**TO DO**
Below are several records. Retype exactly those lines running from the one with "(h : decode (s.cellAt a) = .error" through the one with "step s = .next (s.finish", end lines included, and no others.
BEGIN GIVEN RECORDS
/-- An iteration that makes a non-negative `pc` negative ran a CALL or a RET with that target. -/
theorem iterate_pc_neg (h : iterate s = .next t) (hsize : s.size ≤ Config.maxSize) (h0 : 0 ≤ sintW s.pc)
    (hn : sintW t.pc < 0) :
    decode (s.cellAt (sintW s.pc).toNat) = .ok (.call (Datum.int t.pc)) ∨
      (∃ d, decode (s.cellAt (sintW s.pc).toNat) = .ok (.ret d)) ∧ s.cellAt s.sp = .value (Datum.int t.pc) := by
  have hkept : t.pc ≠ s.pc := fun hpc => by
    rw [hpc] at hn
    omega
  obtain ⟨-, rfl⟩ | ⟨-, rfl⟩ | ⟨a, ha, hl, ⟨r, -, rfl⟩ | ⟨i, hi, hx⟩⟩ := iterate_cases h
  · exact absurd rfl hkept
  · exact absurd rfl hkept
  · exact absurd rfl hkept
  · rw [ha, Int.toNat_natCast]
    obtain hpc | hpc | rfl | ⟨⟨d, rfl⟩, hitem⟩ := exec_pc hx
    · exact absurd hpc hkept
    · have hsucc := sintW_pc_succ_nonneg hsize ha hl
      rw [hpc] at hn
      omega
    · exact .inl hi
    · exact .inr ⟨⟨d, hi⟩, hitem⟩

/-- RESET writes 0, SET_ADDRESS an address of memory, INSERT the address after one; the rest keeps `pc`. -/
theorem issue_pc_nonneg {c : Command} (h : issue c s = .next t) (hsize : s.size ≤ Config.maxSize)
    (h0 : 0 ≤ sintW s.pc) : 0 ≤ sintW t.pc := by
  obtain ⟨-, ⟨z, n, -, -, rfl⟩ | ⟨d, -, hset⟩ | ⟨op, d, -, hins⟩ | ⟨-, rfl⟩⟩ := issue_cases h
  · exact Int.le_refl 0
  · obtain ⟨-, rfl⟩ | ⟨v, -, ⟨-, rfl⟩ | ⟨a, ha, rfl⟩⟩ := hset
    · exact h0
    · exact h0
    · exact (cellIndex?_eq_some.mp ha).1
  · obtain ⟨-, rfl⟩ | ⟨-, rfl⟩ | ⟨a, ha, rfl⟩ := hins
    · exact h0
    · exact h0
    · obtain ⟨-, hpc, hl⟩ := cellIndex?_eq_some.mp ha
      exact sintW_pc_succ_nonneg hsize hpc hl
  · exact h0

theorem ready_step_pc_nonneg (hr : s.engine = .ready) (h : step s = .next t) (hsize : s.size ≤ Config.maxSize)
    (h0 : 0 ≤ sintW s.pc) : 0 ≤ sintW t.pc := by
  obtain ⟨-, rfl⟩ | ⟨c, cs, -, hc⟩ := ready_step_cases hr h
  · exact h0
  · exact issue_pc_nonneg hc hsize h0

end Sys2Proof.Machine

namespace Sys2Proof.Proofs

open Sys2Proof.Machine

/-- Settles O21: the failing fetch, and the origin of a negative `pc`; a READY step leaves none, and the increments of a
run cannot wrap in a legal size. -/
theorem negativePcFailsAtFetch : Obligations.NegativePcFailsAtFetch := by
  refine ⟨fun s hr hn => ?_, fun s t hinv h h0 hn => ?_⟩
  · rw [step_of_running hr, iterate_of_pc_neg hn]
    rfl
  · obtain ⟨-, hsize, -⟩ := hinv
    cases hr : s.engine with
    | ready =>
      have hkept := ready_step_pc_nonneg hr h hsize h0
      omega
    | running =>
      rw [step_of_running hr] at h
      exact ⟨rfl, (iterate_pc_neg h hsize h0 hn).imp_left fun hcall => ⟨_, hcall, rfl⟩⟩

end Sys2Proof.Proofs
end

section
/-! SUPPORT and SETTLED. Each instruction by its rule: the state it leaves in every case (R161 to R165), and what a fetched
cell without a recognised opcode does (R167). -/

namespace Sys2Proof

variable {c : Cell} {opc : Token} {d : Datum}

/-! ### Cells that hold no recognised opcode (R167) -/

/-- A token is one of the six opcodes, or 0, or above them (R76). -/
theorem token_cases (opc : Token) :
    opc = 0x01#8 ∨ opc = 0x02#8 ∨ opc = 0x03#8 ∨ opc = 0x04#8 ∨ opc = 0x05#8 ∨ opc = 0x06#8 ∨
      (opc = 0#8 ∨ 0x06#8 < opc) := by
  bv_omega

theorem decode_of_unrecognised (h : opc = 0#8 ∨ 0x06#8 < opc) :
    decode (.instr opc d) = .error (.unrecognised opc) := by
  have hout : ∀ k : Token, 0x01#8 ≤ k → k ≤ 0x06#8 → opc ≠ k := by
    intro k hlo hhi
    bv_omega
  simp [decode, hout]

theorem decode_instr_error_iff : (∃ r, decode (.instr opc d) = .error r) ↔ opc = 0#8 ∨ 0x06#8 < opc := by
  obtain rfl | rfl | rfl | rfl | rfl | rfl | h := token_cases opc
  case inr.inr.inr.inr.inr.inr => exact iff_of_true ⟨_, decode_of_unrecognised h⟩ h
  all_goals simp [decode]

theorem decode_of_not_instr (h : ∀ opc d, c ≠ .instr opc d) : decode c = .error .notAnInstruction := by
  cases c with
  | empty => rfl
  | value d => rfl
  | instr opc d => exact absurd rfl (h opc d)

theorem decode_error_iff :
    (∃ r, decode c = .error r) ↔ ∀ opc d, c = .instr opc d → opc = 0#8 ∨ 0x06#8 < opc := by
  cases c with
  | empty => simp [decode]
  | value d => simp [decode]
  | instr opc d =>
    rw [decode_instr_error_iff]
    exact ⟨fun h _ _ he => by cases he; exact h, fun h => h opc d rfl⟩

end Sys2Proof

namespace Sys2Proof.Machine

variable {s t : State} {c : Cell} {i : Instr} {r : Rejection} {d : Datum} {v : Word} {a : Nat}

/-! ### One iteration, by what `pc` names -/

theorem dispatch_of_decode_ok (h : decode c = .ok i) : dispatch c s = exec i s := by
  simp only [dispatch, h]

theorem dispatch_of_decode_error (h : decode c = .error r) :
    dispatch c s = .next (s.fail .unknownInstruction c.toWord) := by
  simp only [dispatch, h]

theorem step_of_decode_ok (hr : s.engine = .running) (ha : sintW s.pc = a) (hl : a < s.size)
    (h : decode (s.cellAt a) = .ok i) : step s = exec i s := by
  rw [step_of_running hr, iterate_at ha hl, dispatch_of_decode_ok h]

theorem step_of_decode_error (hr : s.engine = .running) (ha : sintW s.pc = a) (hl : a < s.size)
    (h : decode (s.cellAt a) = .error r) :
    step s = .next (s.fail .unknownInstruction (s.cellAt a).toWord) := by
  rw [step_of_running hr, iterate_at ha hl, dispatch_of_decode_error h]

theorem step_of_pc_past_end (hr : s.engine = .running) (hp : (s.size : Int) ≤ sintW s.pc) :
    step s = .next (s.finish ⟨.ended, .none, 0⟩) := by
  have htest : pastEnd s = true := decide_eq_true hp
  rw [step_of_running hr, iterate, if_pos htest]

theorem step_of_pc_neg (hr : s.engine = .running) (hn : sintW s.pc < 0) :
    step s = .next (s.fail .invalidAddressPointer 0) := by
  rw [step_of_running hr, iterate_of_pc_neg hn]

/-! ### PUSH (R161) -/

theorem stackedCell_eq (d : Datum) : stackedCell d = if d.kind = .absent then .empty else .value d := by
  obtain ⟨k, v⟩ := d
  cases k <;> rfl

theorem push_of_room (h0 : 0 < s.sp) (hl : s.sp ≤ s.size) (he : s.cellAt (s.sp - 1) = .empty) :
    push d s = .ok () (pushed d s) := by
  rw [push_eq, if_neg (by omega), if_neg (by omega), if_neg (not_not_intro he)]

theorem push_of_no_room (h : s.sp = 0 ∨ s.sp ≤ s.size ∧ s.cellAt (s.sp - 1) ≠ .empty) :
    push d s = .raised .stackOverflow 0 s := by
  obtain h | ⟨hl, he⟩ := h
  · rw [push_eq, if_pos h]
  · rw [push_eq, if_neg (by omega : ¬ s.size < s.sp), if_pos he, ite_self]

theorem execPush_of_room (h0 : 0 < s.sp) (hl : s.sp ≤ s.size) (he : s.cellAt (s.sp - 1) = .empty) :
    execPush d s = .next (pushed d s) := by
  rw [execPush, push_of_room h0 hl he, Done.close_ok]

theorem execPush_of_no_room (h : s.sp = 0 ∨ s.sp ≤ s.size ∧ s.cellAt (s.sp - 1) ≠ .empty) :
    execPush d s = .next (s.fail .stackOverflow 0) := by
  rw [execPush, push_of_no_room h, Done.close_raised]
END GIVEN RECORDS
**RESPONSE**
    (h : decode (s.cellAt a) = .error r) :
    step s = .next (s.fail .unknownInstruction (s.cellAt a).toWord) := by
  rw [step_of_running hr, iterate_at ha hl, dispatch_of_decode_error h]

theorem step_of_pc_past_end (hr : s.engine = .running) (hp : (s.size : Int) ≤ sintW s.pc) :
    step s = .next (s.finish ⟨.ended, .none, 0⟩) := by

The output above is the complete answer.